先解释一下master,worker,driver,executor概念吧,很多人用了很久的spark也是一知半解,Master和Workder对应的是物理节点,driver和executor对应的是节点中的进程,driver既可以在master,也可以在workder上,但是executor只能存在于worker上,本章要分享的动态分配executor,会使用到workder,master与worker是对应standalone/mesos模式,yarn模式不存在该概念
如果开启了动态分配executor,ExecutorAllocationManager会在SparkContext中被创建,并调用实例的start方法,start方法中使用线程池定时调度线程判断当前分配的executor是缺了还是多了,缺少则申请,多了不会移除,因为executor等待时间太长会自动执行移除,那如何判当前需要的executor数量呢?计算公式如下,(正在运行的task数量+pending的task数量+每个executor能并行的task-1)/每个executor能并发的task,计算出来的结果就是我们需要的executor数量,之后会做出判断,是否超出设置的executor最大值/最小值
private val tasksPerExecutor =
conf.getInt("spark.executor.cores", 1) / conf.getInt("spark.task.cpus", 1)
/**
* The maximum number of executors we would need under the current load to satisfy all running
* and pending tasks, rounded up.
*/
private def maxNumExecutorsNeeded(): Int = {
val numRunningOrPendingTasks = listener.totalPendingTasks + listener.totalRunningTasks
(numRunningOrPendingTasks + tasksPerExecutor - 1) / tasksPerExecutor
}
之后使用client.requestTotalExecutors(numExecutorsTarget, localityAwareTasks, hostToLocalTaskCount)执行申请,该方法会进入CoarseGrainedSchedulerBackend中并调用doRequestTotalExecutors(requestedTotalExecutors)方法,doRequestTotalExecutors在StandaloneSchedulerBackend被重写。其他的实现比如yarn中也重写了,在此只讲Standalone模式,yarn的实现在YarnSchedulerBackend中,client/cluster模式都是如此,再通过ApplicationMaster申请。重写后的方法使用StandaloneAppClient的requestTotalExecutors方法,方法如下,会使用endpointRef发送RequestExecutors消息
/**
* Request executors from the Master by specifying the total number desired,
* including existing pending and running executors.
*
* @return whether the request is acknowledged.
*/
def requestTotalExecutors(requestedTotal: Int): Future[Boolean] = {
if (endpoint.get != null && appId.get != null) {
endpoint.get.ask[Boolean](RequestExecutors(appId.get, requestedTotal))
} else {
logWarning("Attempted to request executors before driver fully initialized.")
Future.successful(false)
}
}
接着endpoint会对消息做出回应,使用了master的endpointRef发送消息
override def receiveAndReply(context: RpcCallContext): PartialFunction[Any, Unit] = {
case StopAppClient =>
markDead("Application has been stopped.")

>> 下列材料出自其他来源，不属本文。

-- ==== Sys2Proof/Machine/SelfCal.lean ====
section
/-! DEFINITION. Machine/SelfCal.lean: temperature sensors, supply monitors, canaries, DRAM and SerDes tracking; life
counters, wear and the calendar (R329-R331, R341-R347, R428).
Its conventions: DEDUCED, log entry 56. -/

namespace Sys2Proof.Machine

open Sys2Proof

/-! ### Sensors (R329, R330) -/

/-- A value of an item of R329 was rejected, a bit per item in table order. -/
def selfRejected (s : State) (item : Nat) : State :=
  wr s R.CAL_SELF_STATUS.REJECTED 0 (orBit (rd s R.CAL_SELF_STATUS.REJECTED 0) item)

/-- A sensor's reading, in 0.125 °C. -/
def sensorT (s : State) (n : Nat) : Int := sext 16 (rd s (R.CAL_TEMP.TEMP.nth n) 0)

/-- A sensor is excluded. -/
def excluded (s : State) (n : Nat) : Bool := isSet s (R.CAL_TEMP.EXCLUDED.nth n) 0

/-- Mesh neighbours of a cluster: cluster c sits at column c mod 4 and row c ÷ 4. -/
def meshNeighbours (s : State) (c : Nat) : List Nat :=
  (upto (clusters s)).filter (fun d =>
    (c / 4 == d / 4 && (c + 1 == d || d + 1 == c)) || (c % 4 == d % 4 && (c + 4 == d || d + 4 == c)))

/-- A cluster's junction temperature and its sensor: its own, or the highest of its neighbours' that are not excluded;
none where all are. -/
def junction (s : State) (c : Nat) : Option (Int × Nat) :=
  if !excluded s c then some (sensorT s c, c)
  else ((meshNeighbours s c).filter (fun d => !excluded s d)).foldl (fun b d =>
    match b with
    | none => some (sensorT s d, d)
    | some (t, n) => if t < sensorT s d then some (sensorT s d, d) else some (t, n)) none

/-- T_j: the highest junction temperature over all clusters, and its sensor (R413). -/
def tjMax (s : State) : Int × Nat :=
  ((upto (clusters s)).filterMap (junction s)).foldl (fun b j => if b.1 < j.1 then j else b) ((junction s 0).getD (0, 0))

/-- A cluster whose junction temperature is unknown. -/
def unknownCluster (s : State) : Option Nat := (upto (clusters s)).find? (fun c => (junction s c).isNone)

/-- 0x0810 while some cluster's junction temperature is unknown. -/
def showUnknown (s : State) : State := environment s 0x0810 ((unknownCluster s).getD 0) 0 (unknownCluster s).isSome

/-- The median of the neighbours' readings; the lower of two middle ones. -/
def neighbourMedian (s : State) (c : Nat) : Int := lowerMedian ((meshNeighbours s c).map (sensorT s))

/-- When each cluster sensor's difference came beyond 8 K, and within 4 K: one more than the tick, 0 while it is not. -/
def trackSensor (s : State) (c : Nat) : State :=
  let d := (sensorT s c - neighbourMedian s c).natAbs
  let keep := fun (m : List (Nat × Nat)) (on : Bool) => tset 0 m c (if !on then 0 else if tget 0 m c = 0 then s.tick + 1 else tget 0 m c)
  { s with self := { s.self with far := keep s.self.far (decide (64 < d)), within := keep s.self.within (decide (d ≤ 32)) } }

/-- The records' highest junction temperature, its sensor and calendar time (R343). -/
def notePeak (s : State) : State :=
  let t := tjMax s
  let r := s.life.now
  if r.peakT < t.1 then
    let s1 := { s with life := { s.life with now := { r with peakT := t.1, peakSensor := t.2, peakTime := calNow s } } }
    wr (wr s1 R.LIFE_PEAK.TEMP 0 (wrap 16 t.1)) R.LIFE_PEAK.SENSOR 0 t.2
  else s

/-- Every 1 ms each sensor is read: its two-point trimmed reading and the field offset in force. -/
def execTempSensorRead (readings : List Int) (s : State) : Host.Outcome State Fault Refusal :=
  if !due s s.timers.sensors 100000 then ok s
  else
    let s1 := (List.zip (upto 24) readings).foldl (fun s p =>
      wr s (R.CAL_TEMP.TEMP.nth p.1) 0 (wrap 16 (p.2 + sext 8 (rd s (R.CAL_TEMP.OFFSET.nth p.1) 0))))
      { s with timers := { s.timers with sensors := s.tick } }
    ok (notePeak ((upto (clusters s1)).foldl trackSensor s1))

sendToMaster(UnregisterApplication(appId.get))
context.reply(true)
stop()
case r: RequestExecutors =>
master match {
case Some(m) => askAndReplyAsync(m, context, r)
case None =>
logWarning("Attempted to request executors before registering with Master.")
context.reply(false)
}
case k: KillExecutors =>
master match {
case Some(m) => askAndReplyAsync(m, context, k)
case None =>
logWarning("Attempted to kill executors before registering with Master.")
context.reply(false)
}
}
private def askAndReplyAsync[T](
endpointRef: RpcEndpointRef,
context: RpcCallContext,
msg: T): Unit = {
// Ask a message and create a thread to reply with the result. Allow thread to be
// interrupted during shutdown, otherwise context must be notified of NonFatal errors.

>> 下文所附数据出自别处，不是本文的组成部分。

-- ==== Sys2Proof/Machine/Dispatch.lean ====
section
/-! DEFINITION. Machine/Dispatch.lean: one arm per command, each one direct call of its meaning. -/

namespace Sys2Proof.Machine

open Sys2Proof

endpointRef.ask[Boolean](msg).andThen {
case Success(b) => context.reply(b)
case Failure(ie: InterruptedException) => // Cancelled
case Failure(NonFatal(t)) => context.sendFailure(t)
}(ThreadUtils.sameThread)
}
接下来该进入Master类了,Master类继承了ThreadSafeRpcEndpoint,所以他自身就是个endpoint类,Master收到RequestExecutors后,执行handleRequestExecutors方法,注意如下会用到HashMap,appId对应唯一的ApplicationInfo,为什么会这样呢?因为用户启动spark集群的start-all.sh实际就是执行Master、Worker类的主函数,spark集群中肯定会存在多个spark application,所以使用HashMap存储
private def handleRequestExecutors(appId: String, requestedTotal: Int): Boolean = {
idToApp.get(appId) match {
case Some(appInfo) =>
logInfo(s"Application $appId requested to set total executors to $requestedTotal.")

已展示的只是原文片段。